— WORK REQUEST —
Quote exactly, and only, the lines of the material below from the line with "stepAt false (request" through the line with "memory and what".

*** Opening AVAILABLE DATA ***

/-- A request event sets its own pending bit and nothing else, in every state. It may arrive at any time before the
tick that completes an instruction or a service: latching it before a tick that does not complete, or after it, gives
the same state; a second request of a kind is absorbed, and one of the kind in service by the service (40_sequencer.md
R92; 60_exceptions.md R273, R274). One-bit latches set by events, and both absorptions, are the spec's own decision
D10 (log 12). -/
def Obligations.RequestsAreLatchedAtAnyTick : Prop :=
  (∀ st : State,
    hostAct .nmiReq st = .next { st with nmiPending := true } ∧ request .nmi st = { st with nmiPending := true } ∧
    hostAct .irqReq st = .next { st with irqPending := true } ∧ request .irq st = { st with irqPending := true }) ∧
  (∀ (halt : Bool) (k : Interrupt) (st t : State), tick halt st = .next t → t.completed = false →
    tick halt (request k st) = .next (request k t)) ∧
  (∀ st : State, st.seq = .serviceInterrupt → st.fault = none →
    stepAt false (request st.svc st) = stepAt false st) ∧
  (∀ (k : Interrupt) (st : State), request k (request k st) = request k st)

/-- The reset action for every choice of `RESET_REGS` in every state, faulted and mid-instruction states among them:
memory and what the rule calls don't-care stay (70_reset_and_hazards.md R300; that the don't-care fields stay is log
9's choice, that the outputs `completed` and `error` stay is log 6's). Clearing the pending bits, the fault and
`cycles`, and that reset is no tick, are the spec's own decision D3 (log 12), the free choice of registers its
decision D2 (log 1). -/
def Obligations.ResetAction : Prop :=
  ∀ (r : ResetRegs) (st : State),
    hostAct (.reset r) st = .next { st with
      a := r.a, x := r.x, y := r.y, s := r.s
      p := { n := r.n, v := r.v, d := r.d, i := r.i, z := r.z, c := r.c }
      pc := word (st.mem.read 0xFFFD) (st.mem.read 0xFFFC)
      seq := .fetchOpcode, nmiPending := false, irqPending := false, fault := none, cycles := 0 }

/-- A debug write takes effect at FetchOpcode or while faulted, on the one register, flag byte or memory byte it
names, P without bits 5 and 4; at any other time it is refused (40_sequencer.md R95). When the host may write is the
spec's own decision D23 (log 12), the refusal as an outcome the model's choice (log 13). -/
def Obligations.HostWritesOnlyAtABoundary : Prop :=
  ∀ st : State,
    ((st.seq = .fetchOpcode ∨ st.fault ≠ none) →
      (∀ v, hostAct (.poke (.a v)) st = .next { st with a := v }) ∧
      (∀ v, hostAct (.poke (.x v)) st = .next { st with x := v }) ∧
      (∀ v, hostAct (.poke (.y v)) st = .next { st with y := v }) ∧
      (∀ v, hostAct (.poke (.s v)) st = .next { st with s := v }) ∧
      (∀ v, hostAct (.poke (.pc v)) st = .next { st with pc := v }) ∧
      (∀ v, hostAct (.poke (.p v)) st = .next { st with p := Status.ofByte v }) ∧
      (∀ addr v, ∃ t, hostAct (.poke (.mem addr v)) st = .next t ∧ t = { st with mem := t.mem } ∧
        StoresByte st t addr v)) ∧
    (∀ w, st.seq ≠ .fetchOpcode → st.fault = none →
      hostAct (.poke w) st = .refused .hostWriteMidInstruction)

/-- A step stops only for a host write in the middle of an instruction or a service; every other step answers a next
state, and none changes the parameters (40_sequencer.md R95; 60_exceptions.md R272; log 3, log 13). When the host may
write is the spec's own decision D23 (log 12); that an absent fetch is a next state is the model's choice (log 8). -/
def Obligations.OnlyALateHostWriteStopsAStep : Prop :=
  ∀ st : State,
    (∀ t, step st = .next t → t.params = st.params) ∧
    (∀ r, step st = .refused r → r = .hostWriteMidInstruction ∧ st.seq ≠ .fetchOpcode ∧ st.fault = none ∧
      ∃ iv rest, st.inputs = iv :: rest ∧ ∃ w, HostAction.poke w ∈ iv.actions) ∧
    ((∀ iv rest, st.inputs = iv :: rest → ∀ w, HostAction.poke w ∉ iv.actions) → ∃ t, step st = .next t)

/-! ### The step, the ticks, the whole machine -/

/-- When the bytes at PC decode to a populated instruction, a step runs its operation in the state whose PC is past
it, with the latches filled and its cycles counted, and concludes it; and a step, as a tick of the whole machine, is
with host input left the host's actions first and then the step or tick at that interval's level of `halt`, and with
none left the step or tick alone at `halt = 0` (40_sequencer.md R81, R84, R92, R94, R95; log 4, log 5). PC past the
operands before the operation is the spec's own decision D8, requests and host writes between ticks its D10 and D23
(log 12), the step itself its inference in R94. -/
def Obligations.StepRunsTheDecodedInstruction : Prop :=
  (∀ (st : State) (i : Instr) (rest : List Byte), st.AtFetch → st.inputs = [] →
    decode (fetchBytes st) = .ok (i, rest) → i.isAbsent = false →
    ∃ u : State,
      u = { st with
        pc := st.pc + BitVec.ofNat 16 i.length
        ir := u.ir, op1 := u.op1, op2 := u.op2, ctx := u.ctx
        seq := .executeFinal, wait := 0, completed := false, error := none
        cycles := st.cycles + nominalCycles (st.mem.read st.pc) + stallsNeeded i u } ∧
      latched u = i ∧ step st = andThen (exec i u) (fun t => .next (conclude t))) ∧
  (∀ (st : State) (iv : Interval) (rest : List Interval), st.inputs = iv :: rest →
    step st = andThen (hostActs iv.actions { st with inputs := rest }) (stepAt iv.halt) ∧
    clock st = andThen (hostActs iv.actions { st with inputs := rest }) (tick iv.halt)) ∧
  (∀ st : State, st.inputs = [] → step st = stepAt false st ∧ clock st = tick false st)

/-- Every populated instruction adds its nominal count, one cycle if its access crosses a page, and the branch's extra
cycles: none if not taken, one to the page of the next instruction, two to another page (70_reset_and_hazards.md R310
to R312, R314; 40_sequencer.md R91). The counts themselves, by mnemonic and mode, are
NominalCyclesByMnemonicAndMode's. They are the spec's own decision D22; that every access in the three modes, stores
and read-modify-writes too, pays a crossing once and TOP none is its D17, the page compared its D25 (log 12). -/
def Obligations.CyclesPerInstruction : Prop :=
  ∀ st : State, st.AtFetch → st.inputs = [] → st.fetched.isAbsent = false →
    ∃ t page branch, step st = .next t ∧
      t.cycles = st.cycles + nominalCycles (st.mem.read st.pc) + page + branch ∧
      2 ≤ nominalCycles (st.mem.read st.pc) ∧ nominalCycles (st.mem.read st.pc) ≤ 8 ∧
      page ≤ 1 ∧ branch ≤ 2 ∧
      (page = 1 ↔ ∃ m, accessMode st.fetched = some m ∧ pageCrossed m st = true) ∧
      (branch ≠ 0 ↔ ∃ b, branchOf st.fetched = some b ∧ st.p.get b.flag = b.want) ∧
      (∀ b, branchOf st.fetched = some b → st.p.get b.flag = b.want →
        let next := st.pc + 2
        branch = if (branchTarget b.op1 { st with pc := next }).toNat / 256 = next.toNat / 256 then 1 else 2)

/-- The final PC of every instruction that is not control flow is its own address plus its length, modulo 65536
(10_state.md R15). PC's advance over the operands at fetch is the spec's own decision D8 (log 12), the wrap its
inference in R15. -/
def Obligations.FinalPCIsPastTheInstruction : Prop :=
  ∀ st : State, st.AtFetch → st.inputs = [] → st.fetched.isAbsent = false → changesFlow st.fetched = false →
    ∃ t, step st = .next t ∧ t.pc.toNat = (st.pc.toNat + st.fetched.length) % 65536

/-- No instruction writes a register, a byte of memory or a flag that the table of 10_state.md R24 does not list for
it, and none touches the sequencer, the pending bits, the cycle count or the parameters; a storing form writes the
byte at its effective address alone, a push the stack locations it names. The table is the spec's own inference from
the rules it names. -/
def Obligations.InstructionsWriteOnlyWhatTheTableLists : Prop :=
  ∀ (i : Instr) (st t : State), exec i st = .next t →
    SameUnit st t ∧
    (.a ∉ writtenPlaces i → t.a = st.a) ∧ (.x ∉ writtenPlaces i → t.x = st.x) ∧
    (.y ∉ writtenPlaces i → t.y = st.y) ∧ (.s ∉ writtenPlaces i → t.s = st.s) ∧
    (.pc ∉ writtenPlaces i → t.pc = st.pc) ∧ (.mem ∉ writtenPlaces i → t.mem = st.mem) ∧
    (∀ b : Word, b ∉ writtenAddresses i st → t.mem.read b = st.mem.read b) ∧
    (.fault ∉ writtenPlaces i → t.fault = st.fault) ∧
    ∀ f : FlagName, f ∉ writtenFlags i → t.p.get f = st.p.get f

*** Closing AVAILABLE DATA ***
*** Opening AVAILABLE DATA ***

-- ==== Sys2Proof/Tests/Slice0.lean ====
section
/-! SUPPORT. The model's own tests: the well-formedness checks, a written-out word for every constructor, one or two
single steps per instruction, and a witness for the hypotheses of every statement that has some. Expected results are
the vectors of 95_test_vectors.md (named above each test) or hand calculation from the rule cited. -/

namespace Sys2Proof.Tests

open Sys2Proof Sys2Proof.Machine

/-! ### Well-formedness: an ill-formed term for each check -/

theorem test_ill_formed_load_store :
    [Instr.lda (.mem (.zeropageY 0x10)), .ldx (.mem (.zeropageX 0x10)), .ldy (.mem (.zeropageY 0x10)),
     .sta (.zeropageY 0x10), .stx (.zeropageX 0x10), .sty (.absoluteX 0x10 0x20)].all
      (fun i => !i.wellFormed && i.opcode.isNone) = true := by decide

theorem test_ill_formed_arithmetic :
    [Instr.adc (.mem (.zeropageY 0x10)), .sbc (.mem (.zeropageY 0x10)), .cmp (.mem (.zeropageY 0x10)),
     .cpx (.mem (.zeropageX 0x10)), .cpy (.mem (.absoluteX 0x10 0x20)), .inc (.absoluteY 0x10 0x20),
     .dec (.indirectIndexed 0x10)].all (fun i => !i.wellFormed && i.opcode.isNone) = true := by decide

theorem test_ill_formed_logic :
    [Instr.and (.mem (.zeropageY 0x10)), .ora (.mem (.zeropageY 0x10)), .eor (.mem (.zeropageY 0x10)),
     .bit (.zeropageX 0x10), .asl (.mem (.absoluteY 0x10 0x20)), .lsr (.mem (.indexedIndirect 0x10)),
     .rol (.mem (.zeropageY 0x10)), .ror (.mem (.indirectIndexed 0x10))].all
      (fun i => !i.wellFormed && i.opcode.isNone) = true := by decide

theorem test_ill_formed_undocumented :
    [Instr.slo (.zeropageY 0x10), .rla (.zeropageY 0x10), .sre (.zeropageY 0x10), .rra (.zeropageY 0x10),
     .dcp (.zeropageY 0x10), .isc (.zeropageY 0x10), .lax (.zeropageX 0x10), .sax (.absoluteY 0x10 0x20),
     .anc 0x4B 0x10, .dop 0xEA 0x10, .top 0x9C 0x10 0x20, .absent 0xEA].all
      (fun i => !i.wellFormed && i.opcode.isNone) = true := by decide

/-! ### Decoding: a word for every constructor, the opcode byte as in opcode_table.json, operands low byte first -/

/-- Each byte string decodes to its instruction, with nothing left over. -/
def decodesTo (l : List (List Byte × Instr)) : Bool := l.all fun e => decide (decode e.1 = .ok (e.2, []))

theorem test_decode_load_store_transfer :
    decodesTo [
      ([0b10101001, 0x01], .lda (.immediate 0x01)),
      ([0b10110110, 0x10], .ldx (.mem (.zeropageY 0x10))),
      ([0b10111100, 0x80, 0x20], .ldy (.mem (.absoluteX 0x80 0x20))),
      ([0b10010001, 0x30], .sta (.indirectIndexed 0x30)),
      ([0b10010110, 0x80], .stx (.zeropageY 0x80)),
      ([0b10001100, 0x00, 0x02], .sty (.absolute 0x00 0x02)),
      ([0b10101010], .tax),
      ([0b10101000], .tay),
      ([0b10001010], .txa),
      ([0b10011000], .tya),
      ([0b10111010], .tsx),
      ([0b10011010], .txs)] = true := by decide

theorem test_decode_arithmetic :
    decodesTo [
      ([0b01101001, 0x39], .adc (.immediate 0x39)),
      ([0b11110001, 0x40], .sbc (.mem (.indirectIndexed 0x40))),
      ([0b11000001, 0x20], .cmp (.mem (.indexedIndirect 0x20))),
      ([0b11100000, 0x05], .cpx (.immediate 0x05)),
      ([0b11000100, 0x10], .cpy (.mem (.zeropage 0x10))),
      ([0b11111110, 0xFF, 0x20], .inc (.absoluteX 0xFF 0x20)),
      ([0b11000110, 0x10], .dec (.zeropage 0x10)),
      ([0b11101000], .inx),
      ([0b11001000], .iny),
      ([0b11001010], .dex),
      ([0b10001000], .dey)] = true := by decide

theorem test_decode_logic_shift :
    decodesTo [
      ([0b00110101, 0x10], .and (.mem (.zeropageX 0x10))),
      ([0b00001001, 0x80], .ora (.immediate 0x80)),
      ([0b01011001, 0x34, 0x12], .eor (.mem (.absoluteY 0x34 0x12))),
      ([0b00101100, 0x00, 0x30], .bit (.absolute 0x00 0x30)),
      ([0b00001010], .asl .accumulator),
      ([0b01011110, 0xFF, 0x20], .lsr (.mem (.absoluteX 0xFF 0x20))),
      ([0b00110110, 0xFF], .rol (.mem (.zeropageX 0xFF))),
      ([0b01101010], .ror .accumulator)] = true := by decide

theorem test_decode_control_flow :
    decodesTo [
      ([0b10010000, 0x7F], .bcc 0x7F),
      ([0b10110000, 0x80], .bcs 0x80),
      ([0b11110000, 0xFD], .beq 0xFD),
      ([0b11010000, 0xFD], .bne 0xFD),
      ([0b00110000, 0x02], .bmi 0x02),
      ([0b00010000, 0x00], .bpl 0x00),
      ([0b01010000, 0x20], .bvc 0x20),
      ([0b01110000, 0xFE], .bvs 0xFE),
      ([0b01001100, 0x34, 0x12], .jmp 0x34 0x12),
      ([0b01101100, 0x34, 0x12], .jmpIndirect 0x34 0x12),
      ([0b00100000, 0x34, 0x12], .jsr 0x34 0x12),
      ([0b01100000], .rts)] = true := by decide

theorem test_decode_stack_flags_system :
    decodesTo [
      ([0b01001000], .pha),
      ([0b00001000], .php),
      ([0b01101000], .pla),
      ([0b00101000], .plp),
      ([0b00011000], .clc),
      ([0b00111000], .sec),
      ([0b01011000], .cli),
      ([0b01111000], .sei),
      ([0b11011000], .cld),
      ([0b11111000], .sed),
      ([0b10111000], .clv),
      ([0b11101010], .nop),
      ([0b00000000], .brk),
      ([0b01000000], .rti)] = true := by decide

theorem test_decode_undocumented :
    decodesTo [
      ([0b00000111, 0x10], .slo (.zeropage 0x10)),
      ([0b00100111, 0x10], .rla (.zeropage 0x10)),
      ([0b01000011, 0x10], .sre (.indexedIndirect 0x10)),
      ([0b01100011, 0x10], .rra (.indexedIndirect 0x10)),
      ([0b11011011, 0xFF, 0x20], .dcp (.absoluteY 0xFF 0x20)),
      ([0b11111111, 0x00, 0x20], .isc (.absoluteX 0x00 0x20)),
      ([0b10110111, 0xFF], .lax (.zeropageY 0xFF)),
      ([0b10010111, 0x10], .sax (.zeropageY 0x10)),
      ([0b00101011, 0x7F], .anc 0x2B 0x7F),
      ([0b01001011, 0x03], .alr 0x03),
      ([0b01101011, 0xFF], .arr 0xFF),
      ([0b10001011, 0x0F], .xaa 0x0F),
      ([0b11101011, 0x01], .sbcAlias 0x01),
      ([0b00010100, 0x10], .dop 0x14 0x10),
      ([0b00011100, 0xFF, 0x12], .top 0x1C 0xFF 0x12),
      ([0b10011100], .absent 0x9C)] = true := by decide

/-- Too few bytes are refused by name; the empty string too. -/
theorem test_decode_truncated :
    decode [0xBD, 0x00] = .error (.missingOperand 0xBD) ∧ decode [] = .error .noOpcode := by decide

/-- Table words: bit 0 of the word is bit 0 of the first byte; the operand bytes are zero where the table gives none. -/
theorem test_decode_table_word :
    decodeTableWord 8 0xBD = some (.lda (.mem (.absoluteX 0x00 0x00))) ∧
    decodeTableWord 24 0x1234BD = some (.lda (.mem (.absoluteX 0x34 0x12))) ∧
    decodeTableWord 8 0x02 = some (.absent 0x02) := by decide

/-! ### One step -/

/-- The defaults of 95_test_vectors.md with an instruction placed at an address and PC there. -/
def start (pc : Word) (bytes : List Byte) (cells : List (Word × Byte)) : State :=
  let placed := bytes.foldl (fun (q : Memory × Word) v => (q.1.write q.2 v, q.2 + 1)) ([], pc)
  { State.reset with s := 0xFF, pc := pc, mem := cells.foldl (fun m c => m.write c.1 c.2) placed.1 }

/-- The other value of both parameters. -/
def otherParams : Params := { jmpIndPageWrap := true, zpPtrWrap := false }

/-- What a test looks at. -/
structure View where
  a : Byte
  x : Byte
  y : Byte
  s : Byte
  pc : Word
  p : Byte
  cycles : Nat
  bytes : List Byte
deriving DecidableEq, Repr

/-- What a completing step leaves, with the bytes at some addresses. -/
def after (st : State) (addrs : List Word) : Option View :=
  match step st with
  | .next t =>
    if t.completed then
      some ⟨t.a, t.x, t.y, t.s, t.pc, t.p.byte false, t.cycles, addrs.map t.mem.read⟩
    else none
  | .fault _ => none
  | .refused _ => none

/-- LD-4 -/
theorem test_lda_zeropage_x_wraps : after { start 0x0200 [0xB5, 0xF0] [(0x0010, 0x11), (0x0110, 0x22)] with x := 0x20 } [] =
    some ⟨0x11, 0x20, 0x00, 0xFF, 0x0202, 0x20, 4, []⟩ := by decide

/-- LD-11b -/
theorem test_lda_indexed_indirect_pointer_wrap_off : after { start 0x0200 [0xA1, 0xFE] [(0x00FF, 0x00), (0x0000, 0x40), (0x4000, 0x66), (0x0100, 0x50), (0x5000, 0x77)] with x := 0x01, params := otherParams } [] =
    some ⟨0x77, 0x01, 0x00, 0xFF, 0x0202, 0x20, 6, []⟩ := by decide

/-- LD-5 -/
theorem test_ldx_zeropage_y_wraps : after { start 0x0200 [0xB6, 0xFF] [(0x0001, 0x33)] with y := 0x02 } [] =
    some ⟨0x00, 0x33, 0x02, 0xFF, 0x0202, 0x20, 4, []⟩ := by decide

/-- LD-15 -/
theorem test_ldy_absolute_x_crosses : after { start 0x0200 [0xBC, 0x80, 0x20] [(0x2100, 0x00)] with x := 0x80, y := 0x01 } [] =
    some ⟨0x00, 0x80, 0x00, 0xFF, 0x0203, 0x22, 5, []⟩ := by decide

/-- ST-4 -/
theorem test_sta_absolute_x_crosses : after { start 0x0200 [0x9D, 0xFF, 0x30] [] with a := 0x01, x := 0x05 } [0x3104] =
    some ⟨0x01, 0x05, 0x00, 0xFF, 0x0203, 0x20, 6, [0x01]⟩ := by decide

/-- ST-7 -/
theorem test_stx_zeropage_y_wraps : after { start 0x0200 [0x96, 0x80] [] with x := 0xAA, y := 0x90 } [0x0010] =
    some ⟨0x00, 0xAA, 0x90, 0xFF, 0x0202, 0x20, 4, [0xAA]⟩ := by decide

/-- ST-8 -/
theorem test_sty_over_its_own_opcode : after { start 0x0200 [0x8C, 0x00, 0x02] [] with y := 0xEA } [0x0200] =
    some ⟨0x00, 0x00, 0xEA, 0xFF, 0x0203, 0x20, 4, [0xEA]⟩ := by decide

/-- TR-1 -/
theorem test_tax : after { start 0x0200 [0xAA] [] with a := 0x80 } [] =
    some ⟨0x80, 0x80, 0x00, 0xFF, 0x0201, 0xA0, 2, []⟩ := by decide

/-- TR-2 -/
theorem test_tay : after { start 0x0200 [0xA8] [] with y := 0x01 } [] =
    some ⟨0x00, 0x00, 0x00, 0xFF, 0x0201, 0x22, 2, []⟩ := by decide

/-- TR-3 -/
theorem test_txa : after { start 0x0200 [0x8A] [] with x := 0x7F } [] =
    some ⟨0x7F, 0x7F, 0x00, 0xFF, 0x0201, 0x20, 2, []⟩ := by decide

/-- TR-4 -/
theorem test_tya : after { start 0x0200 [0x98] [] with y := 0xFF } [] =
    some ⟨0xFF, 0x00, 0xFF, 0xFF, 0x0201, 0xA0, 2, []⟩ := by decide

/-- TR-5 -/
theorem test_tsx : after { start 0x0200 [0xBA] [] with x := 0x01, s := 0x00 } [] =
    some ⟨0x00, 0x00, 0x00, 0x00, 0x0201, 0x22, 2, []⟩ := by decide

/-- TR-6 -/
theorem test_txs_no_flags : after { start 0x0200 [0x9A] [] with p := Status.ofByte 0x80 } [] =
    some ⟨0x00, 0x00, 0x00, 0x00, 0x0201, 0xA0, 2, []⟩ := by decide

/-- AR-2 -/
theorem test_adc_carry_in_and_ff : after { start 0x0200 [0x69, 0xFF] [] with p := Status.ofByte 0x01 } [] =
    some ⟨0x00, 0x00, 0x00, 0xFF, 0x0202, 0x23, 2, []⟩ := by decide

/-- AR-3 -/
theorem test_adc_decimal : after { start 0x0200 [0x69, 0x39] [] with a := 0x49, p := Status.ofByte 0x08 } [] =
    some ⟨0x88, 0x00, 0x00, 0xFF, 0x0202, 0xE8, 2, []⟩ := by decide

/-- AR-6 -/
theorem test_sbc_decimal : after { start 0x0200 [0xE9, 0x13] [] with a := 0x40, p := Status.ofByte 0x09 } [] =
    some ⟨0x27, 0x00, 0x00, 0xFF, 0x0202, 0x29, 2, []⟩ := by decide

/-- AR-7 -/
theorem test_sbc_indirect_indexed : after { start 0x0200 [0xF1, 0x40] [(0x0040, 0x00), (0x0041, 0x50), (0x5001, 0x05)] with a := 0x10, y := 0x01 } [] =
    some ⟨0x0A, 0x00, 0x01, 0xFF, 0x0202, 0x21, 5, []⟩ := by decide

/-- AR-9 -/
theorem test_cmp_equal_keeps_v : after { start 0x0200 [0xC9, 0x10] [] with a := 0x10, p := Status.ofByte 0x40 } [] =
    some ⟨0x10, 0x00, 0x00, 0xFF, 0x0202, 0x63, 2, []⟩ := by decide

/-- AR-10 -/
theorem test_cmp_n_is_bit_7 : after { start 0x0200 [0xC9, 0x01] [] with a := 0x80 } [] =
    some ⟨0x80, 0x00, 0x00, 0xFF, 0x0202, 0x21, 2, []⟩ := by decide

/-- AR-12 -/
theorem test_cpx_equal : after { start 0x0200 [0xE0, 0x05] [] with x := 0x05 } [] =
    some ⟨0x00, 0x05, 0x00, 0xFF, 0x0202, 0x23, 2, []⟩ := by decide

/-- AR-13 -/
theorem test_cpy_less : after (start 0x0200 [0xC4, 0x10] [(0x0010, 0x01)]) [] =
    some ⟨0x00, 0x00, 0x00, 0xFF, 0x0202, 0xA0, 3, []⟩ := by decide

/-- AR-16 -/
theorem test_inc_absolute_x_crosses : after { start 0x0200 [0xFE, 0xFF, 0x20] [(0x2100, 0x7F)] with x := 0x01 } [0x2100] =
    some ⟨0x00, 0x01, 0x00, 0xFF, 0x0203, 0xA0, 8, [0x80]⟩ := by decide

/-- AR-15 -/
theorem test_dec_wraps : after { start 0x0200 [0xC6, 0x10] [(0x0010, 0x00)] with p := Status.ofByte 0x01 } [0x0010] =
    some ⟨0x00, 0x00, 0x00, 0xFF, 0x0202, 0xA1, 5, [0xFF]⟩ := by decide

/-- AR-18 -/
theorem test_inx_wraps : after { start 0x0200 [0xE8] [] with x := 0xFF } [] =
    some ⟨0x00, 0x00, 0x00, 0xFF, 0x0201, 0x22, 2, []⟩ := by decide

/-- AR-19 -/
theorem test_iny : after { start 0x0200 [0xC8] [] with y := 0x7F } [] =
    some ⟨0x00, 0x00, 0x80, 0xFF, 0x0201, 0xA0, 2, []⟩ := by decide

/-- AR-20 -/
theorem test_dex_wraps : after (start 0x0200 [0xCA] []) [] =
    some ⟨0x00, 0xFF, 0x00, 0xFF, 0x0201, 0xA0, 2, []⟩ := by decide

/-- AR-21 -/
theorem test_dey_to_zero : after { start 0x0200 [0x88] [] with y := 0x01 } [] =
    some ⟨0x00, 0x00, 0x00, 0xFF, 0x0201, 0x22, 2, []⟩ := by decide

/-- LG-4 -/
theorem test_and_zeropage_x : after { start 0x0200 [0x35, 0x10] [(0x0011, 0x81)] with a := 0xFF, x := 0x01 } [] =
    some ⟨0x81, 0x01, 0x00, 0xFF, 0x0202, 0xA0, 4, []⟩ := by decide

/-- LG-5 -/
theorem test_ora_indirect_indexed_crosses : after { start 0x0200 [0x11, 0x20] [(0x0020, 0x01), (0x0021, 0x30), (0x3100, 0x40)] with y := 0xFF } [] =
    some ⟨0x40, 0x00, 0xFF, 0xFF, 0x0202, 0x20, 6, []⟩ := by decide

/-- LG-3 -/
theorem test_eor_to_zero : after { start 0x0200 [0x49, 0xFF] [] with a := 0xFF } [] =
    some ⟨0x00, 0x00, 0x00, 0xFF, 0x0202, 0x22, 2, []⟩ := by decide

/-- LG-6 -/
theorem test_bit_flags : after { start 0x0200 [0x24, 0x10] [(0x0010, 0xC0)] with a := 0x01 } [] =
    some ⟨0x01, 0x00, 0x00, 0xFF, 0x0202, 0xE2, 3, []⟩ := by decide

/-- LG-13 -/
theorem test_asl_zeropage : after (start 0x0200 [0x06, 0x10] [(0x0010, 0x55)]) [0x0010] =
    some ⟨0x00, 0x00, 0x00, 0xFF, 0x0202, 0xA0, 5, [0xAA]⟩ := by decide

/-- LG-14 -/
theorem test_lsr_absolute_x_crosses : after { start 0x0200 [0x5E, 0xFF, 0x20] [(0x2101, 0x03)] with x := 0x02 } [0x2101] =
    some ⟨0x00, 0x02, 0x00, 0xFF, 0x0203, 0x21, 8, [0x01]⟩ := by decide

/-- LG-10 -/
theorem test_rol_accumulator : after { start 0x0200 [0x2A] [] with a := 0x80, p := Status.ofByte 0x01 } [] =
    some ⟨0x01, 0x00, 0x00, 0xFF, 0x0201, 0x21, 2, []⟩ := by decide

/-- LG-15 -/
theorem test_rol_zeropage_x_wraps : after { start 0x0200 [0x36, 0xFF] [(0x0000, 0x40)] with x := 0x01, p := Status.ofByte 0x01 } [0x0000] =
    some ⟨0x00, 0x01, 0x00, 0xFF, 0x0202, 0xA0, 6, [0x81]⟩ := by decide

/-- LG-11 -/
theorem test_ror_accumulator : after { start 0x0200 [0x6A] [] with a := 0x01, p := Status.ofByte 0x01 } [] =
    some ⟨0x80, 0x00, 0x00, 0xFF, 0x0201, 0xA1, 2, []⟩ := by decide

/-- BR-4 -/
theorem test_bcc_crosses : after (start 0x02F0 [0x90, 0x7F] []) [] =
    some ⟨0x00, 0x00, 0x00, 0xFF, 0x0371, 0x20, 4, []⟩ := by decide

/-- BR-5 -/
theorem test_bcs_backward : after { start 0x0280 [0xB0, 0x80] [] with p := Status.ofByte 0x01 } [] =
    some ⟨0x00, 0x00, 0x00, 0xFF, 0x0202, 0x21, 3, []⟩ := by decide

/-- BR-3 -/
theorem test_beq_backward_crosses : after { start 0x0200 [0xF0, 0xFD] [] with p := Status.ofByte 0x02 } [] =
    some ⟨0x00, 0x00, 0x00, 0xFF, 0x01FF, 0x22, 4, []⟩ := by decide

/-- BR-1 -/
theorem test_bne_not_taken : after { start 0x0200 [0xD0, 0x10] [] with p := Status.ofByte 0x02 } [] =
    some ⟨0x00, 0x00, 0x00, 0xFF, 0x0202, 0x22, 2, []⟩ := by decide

*** Closing AVAILABLE DATA ***

— ANSWER SPACE —
    stepAt false (request st.svc st) = stepAt false st) ∧
  (∀ (k : Interrupt) (st : State), request k (request k st) = request k st)

/-- The reset action for every choice of `RESET_REGS` in every state, faulted and mid-instruction states among them:
memory and what the rule calls don't-care stay (70_reset_and_hazards.md R300; that the don't-care fields stay is log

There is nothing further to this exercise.